The Sheehans urge us to reverse the judgment because the trial court misapplied the relevant law, excluding pertinent factors from its decision. We disagree. The trial court correctly ruled that the Sheehans' Privacy Initiative claim fails because they cannot show any reasonable expectation of privacy under the pertinent circumstances.

A. Hill and its Progeny

The Privacy Initiative3 provides an "inalienable right[]" in attaining and preserving one's privacy. (Cal. Const., art. I, § 1; Hill v. National Collegiate Athletic Assn. (1994) 7 Cal.4th 1,16, 26 Cal.Rptr.2d 834, 865 P.2d 633 (Hill).) In seeking to define the rights inherent in the Privacy Initiative, our Supreme Court has confirmed that it protects individuals from nongovernmental entities that may intrude on an individual's privacy. (Hill, supra, at p. 16, 26 Cal.Rptr.2d 834, 865 P.2d 633.) The Hill court elaborated that a plaintiff asserting a Privacy Initiative claim must establish three essential elements: (1) a legally protected privacy interest; (2) a reasonable expectation of privacy; and (3) conduct on the part of the defendant constituting a serious invasion of privacy. (Id. at pp. 35-37, 39-0, 26 Cal.Rptr.2d 834, 865 P.2d 633.) The presence or absence of a legally recognized privacy interest is a question of law for the court to decide. (Id. at p. 40, 26 Cal.Rptr.2d 834, 865 P.2d 633.) The reasonable expectation of privacy and no serious invasion elements may also be adjudicated as a matter of law where the material facts are not in dispute. (Ibid.)

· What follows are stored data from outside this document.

theorem extensionRun_timers (hc : s.Canonical) (h : s.Advancing a b t r) (ends : Bool) :
    ((s.extensionRun b t r (s.crestPassed g r) ends).stopRun a).startRun b = { s with
      zones := s.zones.map (fun e => (e.1,
        if e.1 = b then { e.2 with
          state := .occupied
          timer := if s.layout.kindOf b = some .run then .running .runTransit 0 .notDue else e.2.timer.kept .occupied }
        else if s.crestPassed g r = some e.1 then { e.2 with state := .free, holder := none, timer := .idle }
        else if e.1 = a ∧ s.layout.kindOf a = some .run then { e.2 with timer := .idle }
        else e.2))
      trains := s.trains.upd t (fun _ => (r.advanced (s.crestPassed g r)).ended ends)
      waitQueue := if ends = true then s.waitQueue.filter (fun d => decide (d.train ≠ t)) else s.waitQueue } := by
  rw [startRun_eq, stopRun_eq, ← advanced_zones hc h]
  rfl

theorem actAdvance_eq (hc : s.Canonical) (hi : s.Interlock) (h : s.Advancing a b t r) : s.actAdvance g a b t = some
    { state := ((s.extensionRun b t r (s.crestPassed g r) (s.layout.stoppable b)).stopRun a).startRun b
      evaluate := decide (s.crestPassed g r ≠ none ∨ (r.motion.isStranded = true ∧ r.claim = .pending ∧ s.layout.stoppable b = false))
      auto := if s.layout.stoppable b = true ∧ s.layout.yard b = false then some t else none
      refusalFaults := true
      anomalies := if (s.extensionRun b t r (s.crestPassed g r) (s.layout.stoppable b)).shortTransit a then [(.overspeed, a, true)] else []
      arrived := false } := by
  obtain ⟨hsome, hstate⟩ := passed_eq (g := g) hi h
  have hended : (if s.layout.stoppable b then ((s.passed b t r (s.crestPassed g r)).dropClaim t).dropStep t
      else s.passed b t r (s.crestPassed g r)) = s.extensionRun b t r (s.crestPassed g r) (s.layout.stoppable b) :=
    ended_eq (s := s) (s.passed b t r (s.crestPassed g r)) (r.advanced (s.crestPassed g r)) rfl (s.layout.stoppable b)
  have hevaluate : ((s.crestPassed g r).isSome || s.woken (s.extensionRun b t r (s.crestPassed g r) (s.layout.stoppable b)) t) =
      decide (s.crestPassed g r ≠ none ∨ (r.motion.isStranded = true ∧ r.claim = .pending ∧ s.layout.stoppable b = false)) := by
    rw [Bool.eq_iff_iff, Bool.or_eq_true, Option.isSome_iff_ne_none, advanced_woken h _ rfl, decide_eq_true_iff]
  have hcourse : (s.layout.stoppableCourse b = true) = (s.layout.stoppable b = true ∧ s.layout.yard b = false) := by
    rw [Layout.stoppableCourse, Bool.and_eq_true, Bool.not_eq_true']
  unfold State.actAdvance
  rw [occupy_of_reserved h.held h.next]
  dsimp only
  rw [entered_eq hc h, entered_crest h, hsome, hstate, hended, hevaluate]
  simp only [hcourse]

end Advance

theorem advance_leaves {s : State} {g a b t : Nat} {r : Train} (hc : s.Canonical) (hi : s.Interlock) (hl : s.HoldLists)
    (hr : s.trains.find t = some r) (h : s.classify .fwdHead a b = .advance t) :
    let crest := r.hold.find? (fun z =>
      decide (s.zoneState z = some .trailing) && (s.layout.launchOf z).any (fun q => decide (q.2.2 = g)))
    let ends := s.layout.stoppable b
    let short := match s.layout.runOf a, (s.zones.find a).map (fun x => x.timer) with
      | some (least, _), some (.running .runTransit n _) => decide (n < least)
      | _, _ => false
    s.actEvent .fwdHead g a b =
      { state := { s with
          zones := s.zones.map (fun e => (e.1,
            if e.1 = b then { e.2 with
              state := .occupied
              timer := if s.layout.kindOf b = some .run then .running .runTransit 0 .notDue else e.2.timer.kept .occupied }
            else if crest = some e.1 then { e.2 with state := .free, holder := none, timer := .idle }
            else if e.1 = a ∧ s.layout.kindOf a = some .run then { e.2 with timer := .idle }
            else e.2))
          trains := s.trains.upd t (fun _ => { r with
            motion := .moving
            hold := r.hold.filter (fun z => decide (crest ≠ some z))
            relaunches := if crest = none then r.relaunches else 0
            claim := if ends = true then .none else r.claim
            stepGrant := if ends = true then false else r.stepGrant })
          waitQueue := if ends = true then s.waitQueue.filter (fun d => decide (d.train ≠ t)) else s.waitQueue }
        evaluate := decide (crest ≠ none ∨ (r.motion.isStranded = true ∧ r.claim = .pending ∧ ends = false))
        auto := if ends = true ∧ s.layout.yard b = false then some t else none
        refusalFaults := true
        anomalies := if short = true then [(.overspeed, a, true)] else []
        arrived := false } := by
  have hadvancing := advancing_of_classify hi hl hr h
  have hact := actAdvance_eq (g := g) hc hi hadvancing
  rw [extensionRun_timers hc hadvancing, passed_short hadvancing (u := s.extensionRun b t r (s.crestPassed g r) (s.layout.stoppable b)) rfl rfl] at hact
  exact actEvent_of_act (show s.actAs (s.classify .fwdHead a b) .fwdHead g a b = _ by rw [h]; exact hact)

/-- Settles O46: an expected FWD_HEAD leaves the train onward through all that is handed on, a FWD_TAIL releases the zone left or leaves it
TRAILING, and each of the four acts is written out above. -/
theorem expectedEventsAdvanceTheTrain : Obligations.ExpectedEventsAdvanceTheTrain :=
  ⟨fun _ _ _ _ hc hk hh => takeEvent_advance_onward hc hk hh,
    fun _ _ _ _ _ hab h => ⟨fun hl => leave_released hab h hl, fun hl habove => leave_trailing h hl habove⟩,
    fun _ g r k hc => takeEvent_running hc g r k,
    fun h a b => finish_eq h a b,
    fun _ _ _ _ _ _ hc hi hl hr => ⟨advance_leaves hc hi hl hr, leave_leaves hc hl hr, reverse_leaves hc hi hr, rollback_leaves hc hi hl hr⟩⟩

end Sys2Proof.Machine

namespace Sys2Proof.Machine

/-! ## Reads taken (R157) -/

theorem readIn_eq (c : Prop) [Decidable c] (a : Answer) (s : State) :
    readIn (decide c) a s = if c then (s, a) else (s, .reply .refusedRange []) := by
  unfold readIn
  simp only [decide_eq_true_eq]
  rfl

/-- A read is taken in every state, or, its number out of range, answered REFUSED_RANGE. -/
theorem Asked.reads_in_range {i : Instr} {p : Port} {tag : Byte} {code : RequestCode} {args : List Byte} {own : Owner} {s : State}
    {a : Answer} (c : Prop) [Decidable c] (ha : Asked i s) (hr : requestOf i = some (p, ⟨tag, code.code, args⟩))
    (he : exec i s = request p tag code args own s) (hown : ∀ u, u.layout = s.layout → own u = readIn (decide c) a u) :
    if c then Reads i s a else Replies i s (fun u => (u, .refusedRange, [])) := by
  by_cases hc : c
  · rw [if_pos hc]
    exact ha.reads (own := own) hr he fun u hu => by rw [hown u hu, readIn_eq, if_pos hc]
  · rw [if_neg hc]
    exact ha.replies (own := own) hr he fun u hu => by rw [hown u (hu ▸ State.arrived_layout ..), readIn_eq, if_neg hc]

In a later plurality opinion, the Supreme Court attempted to clarify4 that the elements articulated in Hill are "'threshold elements'" intended to "screen-out" claims that do not qualify as a significant intrusion on a privacy interest guaranteed by the Privacy Initiative. (Loder v. City of Glendale (1997) 14 Cal.4th 846, 893, 59 Cal.Rptr.2d 696, 927 P.2d 1200.) In other words, these threshold elements "permit courts to weed out claims that involve so insignificant or de minimis an intrusion on a constitutionally protected privacy interest as not even to require an explanation or justification by the defendant." (Ibid, fn. omitted)

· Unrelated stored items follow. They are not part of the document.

/-- The step stops exactly for the runs the spec tells a model to refuse (an access outside the window's form, a reset
that coincides with an access, a buffer write below BUF_LEN while busy: 20_memory.md sections 5 and 7, rules R48 and R53;
U3, U5, U10) and for a buffer write at an offset of 2^31 or more, which the model takes to be no offset (20_memory.md
section 2, rule R41; log 9). That a write at or above BUF_LEN while busy is performed is the model's reading (20_memory.md
sections 3 and 7; log 5). -/
def Obligations.StepAnswersNextExactlyOnSafeSteps : Prop :=
  ∀ s : State, (∃ t, step s = .next t) ↔ s.safeStep = true

/-- The invariant holds at reset (10_state.md section 8, rule R32). -/
def Obligations.InvariantHoldsAtReset : Prop := State.reset.Inv

/-- Every step from every state that satisfies the invariant keeps it: the whole-machine promises of the spec's prose
(10_state.md sections 2 to 6, 41_frame_size.md rule R115, 42 rule R122, 43 rules R149, R152, R153, 60 rule R181). -/
def Obligations.StepKeepsInvariant : Prop :=
  ∀ s t : State, s.Inv → step s = .next t → t.Inv

/-- The results of a command are a function of the operands the command reads (10_state.md section 6, rule R30, decision
D23; 30_encoding.md rule R70; 20_memory.md rule R44): two states that agree on those, whatever they differ in elsewhere
(earlier results, the other operands, buffer bytes at or above BUF_LEN), end with the same result registers and the same
STATUS but for HAZ. -/
def Obligations.ResultsDependOnOperandsAlone : Prop :=
  ∀ (i : Instr) (s t s' t' : State), sameOperands i s t →
    exec i (accept (encode i) s) = .next s' → exec i (accept (encode i) t) = .next t' →
    s'.res = t'.res ∧ { s'.status with haz := false } = { t'.status with haz := false }

/-- Host accesses that arrive while the block is busy do not disturb the command (20_memory.md section 7a and
70_reset_and_hazards.md section 3, rules R59, R205): after any sequence of them and the block's turn, the result
registers and STATUS are those of the command completed at once, but for HAZ, which is set exactly when it was or when
one of them was a write; the operand and configuration registers are unchanged. The premises are
those of 70_reset_and_hazards.md R201; the one on the buffer is the first clause of the invariant (StepKeepsInvariant). -/
def Obligations.BusyAccessesDoNotDisturbCommand : Prop :=
  ∀ (s u : State) (ins rest : List Input), s.buffer.wf = true → s.status.busy = true →
    s.inputs = ins ++ .block :: rest → Input.block ∉ ins → LP_WORD_ACCESS ins → LP_BUFFER_STABLE s.len ins →
    Undisturbed ins → blockStep s = .next u →
    ∃ t, Host.Core.run core (ins.length + 1) s = .next t ∧ t.inputs = rest ∧
      t.res = u.res ∧ t.status = { u.status with haz := t.status.haz } ∧
      (t.status.haz = true ↔ s.status.haz = true ∨ ∃ off bits v, Input.hostWrite off bits v ∈ ins) ∧
      t.ctrl = s.ctrl ∧ t.bufLen = s.bufLen ∧ t.hdrIn = s.hdrIn ∧ t.fsIn = s.fsIn ∧
      ∀ a, a < s.len → t.buffer.read a = s.buffer.read a

/-- A busy block completes: within as many steps as there are inputs when one of them is its turn (LP_FAIR_COMPLETION of
70_reset_and_hazards.md R201), and in one step more when no input is left (20_memory.md section 7a, rule R58, weak
fairness; the order of the inputs is the model's, log 1). What comes after its turn is not restricted. -/
def Obligations.BusyBlockCompletes : Prop :=
  ∀ (s : State) (ins rest : List Input), s.status.busy = true → s.inputs = ins ++ rest →
    LP_WORD_ACCESS ins → LP_BUFFER_STABLE s.len ins → Undisturbed ins → (LP_FAIR_COMPLETION ins ∨ rest = []) →
    ∃ k t, k ≤ ins.length + 1 ∧ (LP_FAIR_COMPLETION ins → k ≤ ins.length) ∧
      Host.Core.run core k s = .next t ∧ t.status.busy = false ∧ t.status.done = true

/-- AUTO is the host's own sequence of the two strategies (44_two_tier.md section 2, rule R172, which the spec derives):
for the same buffer, BUF_LEN and SYNC_MODE with NO_META = 0, AUTO ends with the COUNT of STORED when that succeeds and
otherwise with that of the WALK issued after it, with STORED's marker fields, and with WALK's walk fields when the walk
ran. -/
def Obligations.AutoEqualsStoredThenWalk : Prop :=
  ∀ s a b c : State, s.ctrl.noMeta = false →
    exec .auto (accept (encode .auto) s) = .next a →
    exec .stored (accept (encode .stored) s) = .next b →
    exec .walk (accept (encode .walk) b) = .next c →
    (b.status.result = .ok → a.res.count = b.res.count) ∧
    (b.status.result ≠ .ok → a.res.count = c.res.count ∧
      a.status.syncFound = c.status.syncFound ∧ a.res.syncPos = c.res.syncPos ∧ a.res.cursor = c.res.cursor ∧
      a.res.hdrCount = c.res.hdrCount ∧ a.status.stop = c.status.stop) ∧
    a.status.markFound = b.status.markFound ∧ a.status.markId = b.status.markId ∧ a.res.markPos = b.res.markPos ∧
    a.status.trunc = b.status.trunc ∧ a.status.metaOut = b.status.metaOut ∧
    (a.status.src = true ↔ b.status.result = .ok)

/-- A buffer of K consecutive complete frames and nothing else is walked to its end: HDR_COUNT = K, COUNT = K - 1,
CURSOR = BUF_LEN, STOP = 2 (95_test_vectors.md E6 and 43_scan_walk.md section 4, rule R149, decision D9). -/
def Obligations.WalkCountsConsecutiveFrames : Prop :=
  ∀ (s : State) (K : Nat) (pos : Nat → Nat), 1 ≤ K → pos 0 = 0 → pos K = s.len → SyncAt s 0 →
    (∀ j, j < K → ∃ h, decodeHeader (memRead4 s.buffer (pos j)) = some h ∧ pos (j + 1) = pos j + h.size) →
    ∃ t, exec .walk s = .next t ∧ t.res.hdrCount.toNat = K ∧ t.res.count.toNat = K - 1 ∧
      t.res.cursor.toNat = s.len ∧ t.res.syncPos = 0 ∧ t.status.syncFound = true ∧
      t.status.stop = .incompleteWindow ∧ t.status.result = .ok

/-- The finer steps of a command, with nothing in between, end where its atomic step ends (43_scan_walk.md section 6, rule
R154, decision D26): from every state a command that is performed one examined offset and one walk_step at a time on its
working copy ends, within a number of steps linear in BUF_LEN, in exactly the state in which the one step of its meaning
ends, and BUSY stays as it was until then. What the host sees meanwhile is SplitHostSeesTheAtomicMachine. -/
def Obligations.FineStepsEndWhereAtomicStepEnds : Prop :=
  ∀ (i : Instr) (s : State),
    ∃ (n : Nat) (t : State), n ≤ 6 * s.len + 16 ∧ fineRun i n (fineStart i s) = (t, .done) ∧ exec i s = .next t ∧
      ∀ k, (fineRun i k (fineStart i s)).2 ≠ .done → (fineRun i k (fineStart i s)).1.status.busy = s.status.busy

/-! ## The codes of STATUS, and the launch premises -/

/-- The numbers of the result codes, the stop causes, the metadata outcomes and the markers (60_exceptions.md section 1,
rule R181, 43_scan_walk.md section 3, rule R145, and 10_state.md section 2, rule R12, decisions D2, D12, D15, D24). -/
def Obligations.StatusCodesAreTheirNumbers : Prop :=
  ResultCode.none.code = 0 ∧ ResultCode.ok.code = 1 ∧ ResultCode.notFound.code = 2 ∧
    ResultCode.noCountStored.code = 3 ∧ ResultCode.invalidHeader.code = 4 ∧ ResultCode.degenerateSize.code = 5 ∧
    ResultCode.illegalCmd.code = 6 ∧ ResultCode.noSync.code = 7 ∧
    StopCause.notEntered.code = 0 ∧ StopCause.invalidHeader.code = 1 ∧ StopCause.incompleteWindow.code = 2 ∧
    StopCause.degenerateSize.code = 3 ∧
    MetaOutcome.notAttempted.code = 0 ∧ MetaOutcome.countRead.code = 1 ∧ MetaOutcome.notFound.code = 2 ∧
    MetaOutcome.noCountStored.code = 3 ∧
    Marker.xing.code = 0 ∧ Marker.info.code = 1 ∧ Marker.vbri.code = 2 ∧ Marker.vbrii.code = 3

/-- What becomes of a run that breaks a launch premise (70_reset_and_hazards.md section 2, rule R201, decisions D16, D20):
a CMD write while busy is ignored and sets HAZ, an access that is no word access is refused, and so is a buffer write
below BUF_LEN while busy. -/
def Obligations.BrokenLaunchPremisesAreIgnoredOrRefused : Prop :=
  ∀ (s : State) (x : Input) (rest : List Input), s.inputs = x :: rest →
    (∀ w, x = .hostWrite 0x00 32 w → ¬LP_IDLE_AT_ISSUE s →
      step s = .next { s with inputs := rest, status := { s.status with haz := true } }) ∧
    (¬LP_WORD_ACCESS [x] → ∃ e, step s = .refused e) ∧
    (s.status.busy = true → ¬LP_BUFFER_STABLE s.len [x] →
      ∃ a, a < s.len ∧ step s = .refused (.bufferWriteWhileBusy a))

/-- Whole runs under the five launch premises (70_reset_and_hazards.md section 2, rules R201 and R203, decision D5): a
launched command's run ends, with DONE = 1 and with the result registers and STATUS (HAZ apart) that the meaning of the
command gives from the accepted state; and the runs of two launches whose operands agree (LP_BUFFER_GIVEN in
sameOperands) end with the same ones, whatever accesses arrived meanwhile and wherever the block's turn stood (log 1). -/
def Obligations.LaunchedRunsEndWithTheCommandsResults : Prop :=
  ∀ (i : Instr) (s t : State) (insS restS insT restT : List Input),
    Launch i s insS restS → Launch i t insT restT → sameOperands i s t →
    ∃ s' t' u : State, RunEnds s s' ∧ RunEnds t t' ∧ exec i (accept (encode i) s) = .next u ∧
      s'.status.done = true ∧ t'.status.done = true ∧ s'.res = u.res ∧ t'.res = u.res ∧
      { s'.status with haz := false } = { u.status with haz := false } ∧
      { t'.status with haz := false } = { u.status with haz := false }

A defendant may defeat a Privacy Initiative claim by negating one or more of the Hill criteria or by demonstrating that the invasion of privacy is justified by a countervailing interest. (Hill, supra, 7 Cal.4th at p. 40, 26 Cal.Rptr.2d 834, 865 P.2d 633.) The Hill court explained that "privacy interests [must] be specifically identified and carefully compared with competing or countervailing privacy and nonprivacy interests in a `balancing test.'" (Id. at p. 37, 26 Cal.Rptr.2d 834, 865 P.2d 633.) An invasion of privacy may be excused if it serves an important and legitimate function of a public or private entity. (Id. at p. 38, 26 Cal.Rptr.2d 834, 865 P.2d 633.) In countering a competing interest, a plaintiff may show that there are "protective measures, safeguards, and alternatives" that the defendant can utilize which would reduce the privacy interference. (Ibid.)

The Sheehans maintain that their complaint alleges facts amounting to "a genuine and significant invasion of a protected privacy interest." They accuse the trial court of inappropriately balancing and weighing their privacy expectation against the severity of the invasion, without any evidence, "or consideration, of the justification for the conduct. As we explain, rather than engaging in a flawed weighing process, the trial court properly screened out their privacy claim. Additionally, we note that recently, and without any reference to Loder, the Supreme Court reiterated that (1) the Hill factors may be assessed as a matter of law on undisputed material facts; and (2) the balancing of competing interests only comes into play when the plaintiff has established the factors constituting an invasion of a privacy interest. (Pioneer Electronics (USA), Inc. v. Superior Court (2007) 40 Cal.4th 360, 370-371, 53 Cal.Rptr.3d 513,150 P.3d 198.) We turn now to analysis of the first two elements of a Privacy Initiative claim.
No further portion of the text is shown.